Schools turn to shelters as thousands flee across Lebanon

A displaced mother and son seek refuge in a shelter in Beirut
As Israel bombards southern Lebanon civilians are fleeing their homes - AFP via Getty

They came in their tens of thousands, fleeing the smouldering ruins of southern Lebanon with whatever they could balance on the tops of their cars or stuff into the backs of lorries.

As Lebanon reeled from its bloodiest day since the end of the country’s civil war 34 years ago, many of those living in proximity to the Israeli border were confronted with an agonising choice on Monday.

They could either stay in their homes and ignore the warning given to them by Benjamin Netanyahu, Israel’s prime minister; or they could brave the dangerous and deserted mountain passes that were themselves under fire.

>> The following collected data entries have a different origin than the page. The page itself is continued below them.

@[simp] theorem State.setPc_a (v : Addr) : (s.setPc v).a = s.a := rfl
@[simp] theorem State.setPc_b (v : Addr) : (s.setPc v).b = s.b := rfl
@[simp] theorem State.setPc_c (v : Addr) : (s.setPc v).c = s.c := rfl
@[simp] theorem State.setPc_d (v : Addr) : (s.setPc v).d = s.d := rfl
@[simp] theorem State.setPc_e (v : Addr) : (s.setPc v).e = s.e := rfl
@[simp] theorem State.setPc_h (v : Addr) : (s.setPc v).h = s.h := rfl
@[simp] theorem State.setPc_l (v : Addr) : (s.setPc v).l = s.l := rfl
@[simp] theorem State.setPc_sp (v : Addr) : (s.setPc v).sp = s.sp := rfl
@[simp] theorem State.setPc_pc (v : Addr) : (s.setPc v).pc = v := rfl
@[simp] theorem State.setPc_flags (v : Addr) : (s.setPc v).flags = s.flags := rfl
@[simp] theorem State.setPc_inte (v : Addr) : (s.setPc v).inte = s.inte := rfl
@[simp] theorem State.setPc_eiShadow (v : Addr) : (s.setPc v).eiShadow = s.eiShadow := rfl
@[simp] theorem State.setPc_halted (v : Addr) : (s.setPc v).halted = s.halted := rfl
@[simp] theorem State.setPc_fault (v : Addr) : (s.setPc v).fault = s.fault := rfl
@[simp] theorem State.setPc_mem (v : Addr) : (s.setPc v).mem = s.mem := rfl
@[simp] theorem State.setPc_ioTrace (v : Addr) : (s.setPc v).ioTrace = s.ioTrace := rfl
@[simp] theorem State.setPc_plat (v : Addr) : (s.setPc v).plat = s.plat := rfl
@[simp] theorem State.setPc_env (v : Addr) : (s.setPc v).env = s.env := rfl

@[simp] theorem State.setFlags_a (v : Flags) : (s.setFlags v).a = s.a := rfl
@[simp] theorem State.setFlags_b (v : Flags) : (s.setFlags v).b = s.b := rfl
@[simp] theorem State.setFlags_c (v : Flags) : (s.setFlags v).c = s.c := rfl
@[simp] theorem State.setFlags_d (v : Flags) : (s.setFlags v).d = s.d := rfl
@[simp] theorem State.setFlags_e (v : Flags) : (s.setFlags v).e = s.e := rfl
@[simp] theorem State.setFlags_h (v : Flags) : (s.setFlags v).h = s.h := rfl
@[simp] theorem State.setFlags_l (v : Flags) : (s.setFlags v).l = s.l := rfl
@[simp] theorem State.setFlags_sp (v : Flags) : (s.setFlags v).sp = s.sp := rfl
@[simp] theorem State.setFlags_pc (v : Flags) : (s.setFlags v).pc = s.pc := rfl
@[simp] theorem State.setFlags_flags (v : Flags) : (s.setFlags v).flags = v := rfl
@[simp] theorem State.setFlags_inte (v : Flags) : (s.setFlags v).inte = s.inte := rfl
@[simp] theorem State.setFlags_eiShadow (v : Flags) : (s.setFlags v).eiShadow = s.eiShadow := rfl
@[simp] theorem State.setFlags_halted (v : Flags) : (s.setFlags v).halted = s.halted := rfl
@[simp] theorem State.setFlags_fault (v : Flags) : (s.setFlags v).fault = s.fault := rfl
@[simp] theorem State.setFlags_mem (v : Flags) : (s.setFlags v).mem = s.mem := rfl
@[simp] theorem State.setFlags_ioTrace (v : Flags) : (s.setFlags v).ioTrace = s.ioTrace := rfl
@[simp] theorem State.setFlags_plat (v : Flags) : (s.setFlags v).plat = s.plat := rfl
@[simp] theorem State.setFlags_env (v : Flags) : (s.setFlags v).env = s.env := rfl

@[simp] theorem State.setInte_a (v : Bool) : (s.setInte v).a = s.a := rfl
@[simp] theorem State.setInte_b (v : Bool) : (s.setInte v).b = s.b := rfl
@[simp] theorem State.setInte_c (v : Bool) : (s.setInte v).c = s.c := rfl
@[simp] theorem State.setInte_d (v : Bool) : (s.setInte v).d = s.d := rfl
@[simp] theorem State.setInte_e (v : Bool) : (s.setInte v).e = s.e := rfl
@[simp] theorem State.setInte_h (v : Bool) : (s.setInte v).h = s.h := rfl
@[simp] theorem State.setInte_l (v : Bool) : (s.setInte v).l = s.l := rfl
@[simp] theorem State.setInte_sp (v : Bool) : (s.setInte v).sp = s.sp := rfl
@[simp] theorem State.setInte_pc (v : Bool) : (s.setInte v).pc = s.pc := rfl
@[simp] theorem State.setInte_flags (v : Bool) : (s.setInte v).flags = s.flags := rfl
@[simp] theorem State.setInte_inte (v : Bool) : (s.setInte v).inte = v := rfl
@[simp] theorem State.setInte_eiShadow (v : Bool) : (s.setInte v).eiShadow = s.eiShadow := rfl
@[simp] theorem State.setInte_halted (v : Bool) : (s.setInte v).halted = s.halted := rfl
@[simp] theorem State.setInte_fault (v : Bool) : (s.setInte v).fault = s.fault := rfl
@[simp] theorem State.setInte_mem (v : Bool) : (s.setInte v).mem = s.mem := rfl
@[simp] theorem State.setInte_ioTrace (v : Bool) : (s.setInte v).ioTrace = s.ioTrace := rfl
@[simp] theorem State.setInte_plat (v : Bool) : (s.setInte v).plat = s.plat := rfl
@[simp] theorem State.setInte_env (v : Bool) : (s.setInte v).env = s.env := rfl

@[simp] theorem State.setEiShadow_a (v : Bool) : (s.setEiShadow v).a = s.a := rfl
@[simp] theorem State.setEiShadow_b (v : Bool) : (s.setEiShadow v).b = s.b := rfl
@[simp] theorem State.setEiShadow_c (v : Bool) : (s.setEiShadow v).c = s.c := rfl
@[simp] theorem State.setEiShadow_d (v : Bool) : (s.setEiShadow v).d = s.d := rfl
@[simp] theorem State.setEiShadow_e (v : Bool) : (s.setEiShadow v).e = s.e := rfl
@[simp] theorem State.setEiShadow_h (v : Bool) : (s.setEiShadow v).h = s.h := rfl
@[simp] theorem State.setEiShadow_l (v : Bool) : (s.setEiShadow v).l = s.l := rfl
@[simp] theorem State.setEiShadow_sp (v : Bool) : (s.setEiShadow v).sp = s.sp := rfl
@[simp] theorem State.setEiShadow_pc (v : Bool) : (s.setEiShadow v).pc = s.pc := rfl
@[simp] theorem State.setEiShadow_flags (v : Bool) : (s.setEiShadow v).flags = s.flags := rfl
@[simp] theorem State.setEiShadow_inte (v : Bool) : (s.setEiShadow v).inte = s.inte := rfl
@[simp] theorem State.setEiShadow_eiShadow (v : Bool) : (s.setEiShadow v).eiShadow = v := rfl
@[simp] theorem State.setEiShadow_halted (v : Bool) : (s.setEiShadow v).halted = s.halted := rfl
@[simp] theorem State.setEiShadow_fault (v : Bool) : (s.setEiShadow v).fault = s.fault := rfl
@[simp] theorem State.setEiShadow_mem (v : Bool) : (s.setEiShadow v).mem = s.mem := rfl
@[simp] theorem State.setEiShadow_ioTrace (v : Bool) : (s.setEiShadow v).ioTrace = s.ioTrace := rfl
@[simp] theorem State.setEiShadow_plat (v : Bool) : (s.setEiShadow v).plat = s.plat := rfl
@[simp] theorem State.setEiShadow_env (v : Bool) : (s.setEiShadow v).env = s.env := rfl

@[simp] theorem State.setHalted_a (v : Bool) : (s.setHalted v).a = s.a := rfl
@[simp] theorem State.setHalted_b (v : Bool) : (s.setHalted v).b = s.b := rfl
@[simp] theorem State.setHalted_c (v : Bool) : (s.setHalted v).c = s.c := rfl
@[simp] theorem State.setHalted_d (v : Bool) : (s.setHalted v).d = s.d := rfl
@[simp] theorem State.setHalted_e (v : Bool) : (s.setHalted v).e = s.e := rfl
@[simp] theorem State.setHalted_h (v : Bool) : (s.setHalted v).h = s.h := rfl
@[simp] theorem State.setHalted_l (v : Bool) : (s.setHalted v).l = s.l := rfl
@[simp] theorem State.setHalted_sp (v : Bool) : (s.setHalted v).sp = s.sp := rfl
@[simp] theorem State.setHalted_pc (v : Bool) : (s.setHalted v).pc = s.pc := rfl
@[simp] theorem State.setHalted_flags (v : Bool) : (s.setHalted v).flags = s.flags := rfl
@[simp] theorem State.setHalted_inte (v : Bool) : (s.setHalted v).inte = s.inte := rfl
@[simp] theorem State.setHalted_eiShadow (v : Bool) : (s.setHalted v).eiShadow = s.eiShadow := rfl
@[simp] theorem State.setHalted_halted (v : Bool) : (s.setHalted v).halted = v := rfl
@[simp] theorem State.setHalted_fault (v : Bool) : (s.setHalted v).fault = s.fault := rfl
@[simp] theorem State.setHalted_mem (v : Bool) : (s.setHalted v).mem = s.mem := rfl
@[simp] theorem State.setHalted_ioTrace (v : Bool) : (s.setHalted v).ioTrace = s.ioTrace := rfl
@[simp] theorem State.setHalted_plat (v : Bool) : (s.setHalted v).plat = s.plat := rfl
@[simp] theorem State.setHalted_env (v : Bool) : (s.setHalted v).env = s.env := rfl

@[simp] theorem State.setFault_a (v : Option Fault) : (s.setFault v).a = s.a := rfl
@[simp] theorem State.setFault_b (v : Option Fault) : (s.setFault v).b = s.b := rfl
@[simp] theorem State.setFault_c (v : Option Fault) : (s.setFault v).c = s.c := rfl
@[simp] theorem State.setFault_d (v : Option Fault) : (s.setFault v).d = s.d := rfl
@[simp] theorem State.setFault_e (v : Option Fault) : (s.setFault v).e = s.e := rfl
@[simp] theorem State.setFault_h (v : Option Fault) : (s.setFault v).h = s.h := rfl
@[simp] theorem State.setFault_l (v : Option Fault) : (s.setFault v).l = s.l := rfl
@[simp] theorem State.setFault_sp (v : Option Fault) : (s.setFault v).sp = s.sp := rfl
@[simp] theorem State.setFault_pc (v : Option Fault) : (s.setFault v).pc = s.pc := rfl
@[simp] theorem State.setFault_flags (v : Option Fault) : (s.setFault v).flags = s.flags := rfl
@[simp] theorem State.setFault_inte (v : Option Fault) : (s.setFault v).inte = s.inte := rfl
@[simp] theorem State.setFault_eiShadow (v : Option Fault) : (s.setFault v).eiShadow = s.eiShadow := rfl
@[simp] theorem State.setFault_halted (v : Option Fault) : (s.setFault v).halted = s.halted := rfl
@[simp] theorem State.setFault_fault (v : Option Fault) : (s.setFault v).fault = v := rfl
@[simp] theorem State.setFault_mem (v : Option Fault) : (s.setFault v).mem = s.mem := rfl
@[simp] theorem State.setFault_ioTrace (v : Option Fault) : (s.setFault v).ioTrace = s.ioTrace := rfl
@[simp] theorem State.setFault_plat (v : Option Fault) : (s.setFault v).plat = s.plat := rfl
@[simp] theorem State.setFault_env (v : Option Fault) : (s.setFault v).env = s.env := rfl

@[simp] theorem State.setMem_a (v : Memory) : (s.setMem v).a = s.a := rfl
@[simp] theorem State.setMem_b (v : Memory) : (s.setMem v).b = s.b := rfl
@[simp] theorem State.setMem_c (v : Memory) : (s.setMem v).c = s.c := rfl
@[simp] theorem State.setMem_d (v : Memory) : (s.setMem v).d = s.d := rfl
@[simp] theorem State.setMem_e (v : Memory) : (s.setMem v).e = s.e := rfl
@[simp] theorem State.setMem_h (v : Memory) : (s.setMem v).h = s.h := rfl
@[simp] theorem State.setMem_l (v : Memory) : (s.setMem v).l = s.l := rfl
@[simp] theorem State.setMem_sp (v : Memory) : (s.setMem v).sp = s.sp := rfl
@[simp] theorem State.setMem_pc (v : Memory) : (s.setMem v).pc = s.pc := rfl
@[simp] theorem State.setMem_flags (v : Memory) : (s.setMem v).flags = s.flags := rfl
@[simp] theorem State.setMem_inte (v : Memory) : (s.setMem v).inte = s.inte := rfl
@[simp] theorem State.setMem_eiShadow (v : Memory) : (s.setMem v).eiShadow = s.eiShadow := rfl
@[simp] theorem State.setMem_halted (v : Memory) : (s.setMem v).halted = s.halted := rfl
@[simp] theorem State.setMem_fault (v : Memory) : (s.setMem v).fault = s.fault := rfl
@[simp] theorem State.setMem_mem (v : Memory) : (s.setMem v).mem = v := rfl
@[simp] theorem State.setMem_ioTrace (v : Memory) : (s.setMem v).ioTrace = s.ioTrace := rfl
@[simp] theorem State.setMem_plat (v : Memory) : (s.setMem v).plat = s.plat := rfl
@[simp] theorem State.setMem_env (v : Memory) : (s.setMem v).env = s.env := rfl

For Baqir and his extended family, residents of the village of Tebnine, the ever-growing proximity of the falling bombs left them with little option but to make the hazardous journey away from the hills of the south.

He and 40 other relatives and neighbours gathered what they could and then drove in convoy through deserted passes, inching forward cautiously as their terrified children sat in silence in the back seats of their cars.

“There were bombs going off in front of us and bombs going off behind us,” he said. “It was a terrifying three-hour journey before we reached the highway.”

Finally safe, they joined hordes of others on the clogged highway north who were also fleeing the most extensive airstrikes carried out in the history of the Israeli Air Force.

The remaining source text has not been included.